**Try it:** Every line below that mentions the word "stays" should be copied out.

[Stored data]
____
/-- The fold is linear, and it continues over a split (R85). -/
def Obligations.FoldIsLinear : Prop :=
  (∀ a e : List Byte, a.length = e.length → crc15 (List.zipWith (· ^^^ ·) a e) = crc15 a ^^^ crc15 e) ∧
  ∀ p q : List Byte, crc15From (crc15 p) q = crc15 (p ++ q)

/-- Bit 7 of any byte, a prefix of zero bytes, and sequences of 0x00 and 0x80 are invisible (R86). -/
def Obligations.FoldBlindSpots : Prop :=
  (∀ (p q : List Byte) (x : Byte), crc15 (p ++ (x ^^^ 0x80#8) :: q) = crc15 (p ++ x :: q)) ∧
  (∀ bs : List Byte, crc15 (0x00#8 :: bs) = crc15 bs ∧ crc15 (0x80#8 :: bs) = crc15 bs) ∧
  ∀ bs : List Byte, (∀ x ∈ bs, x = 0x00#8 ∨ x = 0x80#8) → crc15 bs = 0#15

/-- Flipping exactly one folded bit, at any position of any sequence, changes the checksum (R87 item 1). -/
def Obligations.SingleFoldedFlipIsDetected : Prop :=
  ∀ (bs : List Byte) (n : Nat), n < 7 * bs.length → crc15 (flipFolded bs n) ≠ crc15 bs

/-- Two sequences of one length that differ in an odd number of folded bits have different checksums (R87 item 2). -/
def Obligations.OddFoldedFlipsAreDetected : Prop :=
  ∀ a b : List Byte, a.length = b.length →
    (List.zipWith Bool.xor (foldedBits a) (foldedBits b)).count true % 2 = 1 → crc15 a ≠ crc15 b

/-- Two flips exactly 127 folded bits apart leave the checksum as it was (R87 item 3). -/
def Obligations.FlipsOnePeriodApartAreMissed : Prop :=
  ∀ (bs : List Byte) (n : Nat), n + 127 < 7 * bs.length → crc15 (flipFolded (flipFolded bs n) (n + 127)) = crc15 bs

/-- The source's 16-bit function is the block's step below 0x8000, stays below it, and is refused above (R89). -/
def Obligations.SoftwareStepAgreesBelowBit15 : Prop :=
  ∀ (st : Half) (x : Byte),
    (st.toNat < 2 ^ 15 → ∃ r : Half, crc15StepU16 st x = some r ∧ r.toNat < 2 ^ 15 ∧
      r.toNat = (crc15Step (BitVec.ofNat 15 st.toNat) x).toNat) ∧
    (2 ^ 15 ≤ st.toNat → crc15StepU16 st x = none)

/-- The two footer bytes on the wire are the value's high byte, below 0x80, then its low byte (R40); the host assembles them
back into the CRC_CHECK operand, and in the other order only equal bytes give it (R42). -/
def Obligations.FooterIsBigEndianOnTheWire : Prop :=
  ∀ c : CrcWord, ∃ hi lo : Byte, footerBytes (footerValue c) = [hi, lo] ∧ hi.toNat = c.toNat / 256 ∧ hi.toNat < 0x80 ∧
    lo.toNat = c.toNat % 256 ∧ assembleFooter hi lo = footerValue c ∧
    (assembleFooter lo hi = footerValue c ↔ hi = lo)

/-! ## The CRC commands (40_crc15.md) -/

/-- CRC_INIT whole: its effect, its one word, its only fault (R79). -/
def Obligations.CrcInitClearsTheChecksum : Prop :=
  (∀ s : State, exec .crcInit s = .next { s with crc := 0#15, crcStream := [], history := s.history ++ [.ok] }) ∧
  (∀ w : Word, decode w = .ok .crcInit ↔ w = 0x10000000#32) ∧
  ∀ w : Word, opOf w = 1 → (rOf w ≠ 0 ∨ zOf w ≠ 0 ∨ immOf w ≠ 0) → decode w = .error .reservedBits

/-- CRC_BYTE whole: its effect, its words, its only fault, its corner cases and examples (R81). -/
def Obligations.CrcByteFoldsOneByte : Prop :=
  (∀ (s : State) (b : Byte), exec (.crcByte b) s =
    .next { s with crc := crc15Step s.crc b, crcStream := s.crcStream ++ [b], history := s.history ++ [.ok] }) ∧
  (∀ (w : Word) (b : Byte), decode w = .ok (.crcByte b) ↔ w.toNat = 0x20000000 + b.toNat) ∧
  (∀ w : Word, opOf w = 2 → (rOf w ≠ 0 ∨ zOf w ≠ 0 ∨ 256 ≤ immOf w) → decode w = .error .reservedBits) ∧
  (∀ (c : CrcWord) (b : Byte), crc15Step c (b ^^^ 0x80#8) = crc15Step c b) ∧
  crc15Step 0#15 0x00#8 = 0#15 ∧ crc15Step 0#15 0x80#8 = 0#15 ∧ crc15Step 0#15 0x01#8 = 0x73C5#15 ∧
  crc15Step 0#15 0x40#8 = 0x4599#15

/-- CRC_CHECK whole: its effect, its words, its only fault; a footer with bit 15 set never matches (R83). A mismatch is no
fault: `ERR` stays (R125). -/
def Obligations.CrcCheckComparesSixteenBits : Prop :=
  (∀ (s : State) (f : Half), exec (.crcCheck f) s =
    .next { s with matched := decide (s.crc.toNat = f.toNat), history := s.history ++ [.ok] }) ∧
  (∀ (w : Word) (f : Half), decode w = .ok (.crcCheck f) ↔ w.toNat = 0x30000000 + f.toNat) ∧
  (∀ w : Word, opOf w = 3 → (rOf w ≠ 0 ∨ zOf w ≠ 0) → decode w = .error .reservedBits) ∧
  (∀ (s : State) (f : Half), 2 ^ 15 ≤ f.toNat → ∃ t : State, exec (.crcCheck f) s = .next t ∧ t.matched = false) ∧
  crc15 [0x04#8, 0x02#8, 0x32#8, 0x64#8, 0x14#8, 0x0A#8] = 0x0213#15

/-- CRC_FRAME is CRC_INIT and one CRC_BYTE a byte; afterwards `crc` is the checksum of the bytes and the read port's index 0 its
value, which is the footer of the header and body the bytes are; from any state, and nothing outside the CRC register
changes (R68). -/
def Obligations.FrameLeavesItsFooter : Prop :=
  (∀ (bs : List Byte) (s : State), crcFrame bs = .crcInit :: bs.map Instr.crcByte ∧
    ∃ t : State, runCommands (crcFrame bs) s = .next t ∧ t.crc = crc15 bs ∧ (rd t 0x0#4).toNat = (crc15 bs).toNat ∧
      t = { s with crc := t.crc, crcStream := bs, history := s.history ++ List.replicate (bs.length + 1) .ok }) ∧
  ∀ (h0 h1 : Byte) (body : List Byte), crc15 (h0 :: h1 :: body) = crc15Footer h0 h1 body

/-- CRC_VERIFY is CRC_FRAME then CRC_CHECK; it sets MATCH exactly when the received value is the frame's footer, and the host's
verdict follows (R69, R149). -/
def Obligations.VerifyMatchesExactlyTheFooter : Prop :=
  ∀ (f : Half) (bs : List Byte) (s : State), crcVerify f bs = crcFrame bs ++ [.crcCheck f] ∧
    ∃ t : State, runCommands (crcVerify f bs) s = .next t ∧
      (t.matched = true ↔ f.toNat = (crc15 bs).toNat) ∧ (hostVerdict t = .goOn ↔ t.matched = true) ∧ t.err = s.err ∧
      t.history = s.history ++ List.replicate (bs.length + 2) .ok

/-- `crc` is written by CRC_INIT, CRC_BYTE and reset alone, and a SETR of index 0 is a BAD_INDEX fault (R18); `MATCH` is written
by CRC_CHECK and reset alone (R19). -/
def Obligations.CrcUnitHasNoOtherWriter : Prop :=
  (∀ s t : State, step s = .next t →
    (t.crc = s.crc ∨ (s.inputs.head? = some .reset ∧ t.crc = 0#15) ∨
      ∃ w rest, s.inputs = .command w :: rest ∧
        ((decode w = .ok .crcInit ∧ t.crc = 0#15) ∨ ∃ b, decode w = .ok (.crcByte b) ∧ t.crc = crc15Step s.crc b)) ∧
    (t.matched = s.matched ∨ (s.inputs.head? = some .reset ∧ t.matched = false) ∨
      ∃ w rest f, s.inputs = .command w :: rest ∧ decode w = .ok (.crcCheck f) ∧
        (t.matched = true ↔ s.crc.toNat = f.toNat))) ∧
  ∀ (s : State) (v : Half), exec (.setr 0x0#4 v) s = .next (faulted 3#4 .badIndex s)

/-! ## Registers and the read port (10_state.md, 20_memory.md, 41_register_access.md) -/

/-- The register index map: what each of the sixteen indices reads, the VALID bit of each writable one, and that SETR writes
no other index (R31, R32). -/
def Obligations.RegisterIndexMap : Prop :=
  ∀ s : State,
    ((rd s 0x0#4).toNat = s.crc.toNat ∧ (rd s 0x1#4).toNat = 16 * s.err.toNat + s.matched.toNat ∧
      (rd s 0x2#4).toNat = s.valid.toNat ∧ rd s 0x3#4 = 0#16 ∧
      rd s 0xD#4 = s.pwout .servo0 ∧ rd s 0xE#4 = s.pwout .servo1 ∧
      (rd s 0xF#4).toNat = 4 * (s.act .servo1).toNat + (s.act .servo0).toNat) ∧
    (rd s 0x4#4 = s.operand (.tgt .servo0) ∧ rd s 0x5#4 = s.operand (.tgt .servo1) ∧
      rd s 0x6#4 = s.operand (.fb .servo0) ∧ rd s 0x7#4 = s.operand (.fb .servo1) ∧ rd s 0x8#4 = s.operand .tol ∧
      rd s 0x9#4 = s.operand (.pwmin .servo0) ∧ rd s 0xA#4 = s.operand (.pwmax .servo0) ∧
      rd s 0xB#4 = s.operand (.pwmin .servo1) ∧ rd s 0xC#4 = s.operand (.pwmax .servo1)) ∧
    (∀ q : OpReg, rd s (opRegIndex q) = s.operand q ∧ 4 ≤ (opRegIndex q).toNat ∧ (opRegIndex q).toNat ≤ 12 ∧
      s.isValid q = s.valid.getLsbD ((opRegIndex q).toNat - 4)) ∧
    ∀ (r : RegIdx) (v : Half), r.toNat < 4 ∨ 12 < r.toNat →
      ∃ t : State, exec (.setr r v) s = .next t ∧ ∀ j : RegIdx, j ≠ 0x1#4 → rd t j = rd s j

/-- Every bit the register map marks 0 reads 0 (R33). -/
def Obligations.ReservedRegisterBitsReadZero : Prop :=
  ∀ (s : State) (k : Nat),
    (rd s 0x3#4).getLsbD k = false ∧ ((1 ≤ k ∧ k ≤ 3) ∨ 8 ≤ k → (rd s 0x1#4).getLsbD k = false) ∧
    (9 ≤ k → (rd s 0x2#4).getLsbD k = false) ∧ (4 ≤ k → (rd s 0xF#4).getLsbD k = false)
____
**Completed exercise:**
/-- The source's 16-bit function is the block's step below 0x8000, stays below it, and is refused above (R89). -/
fault: `ERR` stays (R125). -/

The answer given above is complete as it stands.